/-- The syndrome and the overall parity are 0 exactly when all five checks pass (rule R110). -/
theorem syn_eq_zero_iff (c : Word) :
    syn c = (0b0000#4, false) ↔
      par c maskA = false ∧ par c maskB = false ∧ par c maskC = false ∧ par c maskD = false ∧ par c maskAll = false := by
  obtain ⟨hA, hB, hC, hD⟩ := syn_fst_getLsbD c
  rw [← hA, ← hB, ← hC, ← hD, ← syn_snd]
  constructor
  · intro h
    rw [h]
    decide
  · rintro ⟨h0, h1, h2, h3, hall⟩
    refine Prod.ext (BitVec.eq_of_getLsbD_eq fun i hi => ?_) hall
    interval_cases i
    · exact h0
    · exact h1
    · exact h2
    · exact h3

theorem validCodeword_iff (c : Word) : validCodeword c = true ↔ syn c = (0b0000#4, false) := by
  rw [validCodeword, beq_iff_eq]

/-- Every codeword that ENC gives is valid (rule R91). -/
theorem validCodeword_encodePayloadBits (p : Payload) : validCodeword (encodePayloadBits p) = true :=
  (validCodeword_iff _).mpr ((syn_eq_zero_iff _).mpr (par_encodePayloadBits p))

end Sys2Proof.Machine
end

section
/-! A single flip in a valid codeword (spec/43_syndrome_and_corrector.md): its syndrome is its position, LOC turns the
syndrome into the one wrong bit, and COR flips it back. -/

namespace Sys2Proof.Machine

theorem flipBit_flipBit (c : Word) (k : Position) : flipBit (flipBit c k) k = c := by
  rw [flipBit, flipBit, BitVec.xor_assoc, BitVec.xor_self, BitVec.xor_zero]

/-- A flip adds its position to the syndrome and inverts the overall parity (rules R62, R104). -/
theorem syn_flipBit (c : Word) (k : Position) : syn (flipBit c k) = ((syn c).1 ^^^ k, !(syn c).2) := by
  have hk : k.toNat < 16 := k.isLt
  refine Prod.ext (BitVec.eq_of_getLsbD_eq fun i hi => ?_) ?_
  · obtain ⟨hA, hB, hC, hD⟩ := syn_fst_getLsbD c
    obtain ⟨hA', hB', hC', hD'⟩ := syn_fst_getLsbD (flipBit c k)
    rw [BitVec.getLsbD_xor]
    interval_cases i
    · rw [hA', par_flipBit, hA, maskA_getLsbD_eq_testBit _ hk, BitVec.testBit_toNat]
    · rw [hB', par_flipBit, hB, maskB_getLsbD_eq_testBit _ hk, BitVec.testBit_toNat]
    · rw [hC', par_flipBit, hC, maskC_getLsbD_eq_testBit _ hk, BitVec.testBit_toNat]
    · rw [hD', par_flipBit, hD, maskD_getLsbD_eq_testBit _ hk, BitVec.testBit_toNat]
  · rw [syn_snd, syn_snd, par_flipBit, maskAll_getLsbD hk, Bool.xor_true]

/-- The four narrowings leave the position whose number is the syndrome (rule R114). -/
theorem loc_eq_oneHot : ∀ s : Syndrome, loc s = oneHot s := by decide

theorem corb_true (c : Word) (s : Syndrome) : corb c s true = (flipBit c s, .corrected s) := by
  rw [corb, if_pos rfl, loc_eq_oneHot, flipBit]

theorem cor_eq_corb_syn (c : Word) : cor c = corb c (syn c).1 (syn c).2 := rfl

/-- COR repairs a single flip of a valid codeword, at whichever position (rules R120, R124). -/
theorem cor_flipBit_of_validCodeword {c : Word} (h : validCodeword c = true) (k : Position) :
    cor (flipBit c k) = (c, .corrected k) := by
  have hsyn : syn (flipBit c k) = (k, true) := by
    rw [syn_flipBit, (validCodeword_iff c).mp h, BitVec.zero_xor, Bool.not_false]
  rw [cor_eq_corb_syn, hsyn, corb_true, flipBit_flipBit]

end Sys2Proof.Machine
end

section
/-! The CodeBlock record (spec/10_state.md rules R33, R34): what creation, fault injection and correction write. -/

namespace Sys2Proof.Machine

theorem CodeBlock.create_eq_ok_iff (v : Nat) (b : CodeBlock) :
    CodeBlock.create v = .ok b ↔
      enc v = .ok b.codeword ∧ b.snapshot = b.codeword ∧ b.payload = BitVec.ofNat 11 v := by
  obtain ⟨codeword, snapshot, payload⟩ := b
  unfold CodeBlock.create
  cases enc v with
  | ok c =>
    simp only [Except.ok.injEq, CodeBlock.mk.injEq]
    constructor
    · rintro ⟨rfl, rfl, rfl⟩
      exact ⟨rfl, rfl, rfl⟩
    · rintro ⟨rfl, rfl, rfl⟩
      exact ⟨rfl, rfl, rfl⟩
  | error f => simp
——————
▶ **Instructions for the task**: Collect, from the material above, every line containing the word "Bool".

▶ **Final answer**:
  · rw [syn_snd, syn_snd, par_flipBit, maskAll_getLsbD hk, Bool.xor_true]
    rw [syn_flipBit, (validCodeword_iff c).mp h, BitVec.zero_xor, Bool.not_false]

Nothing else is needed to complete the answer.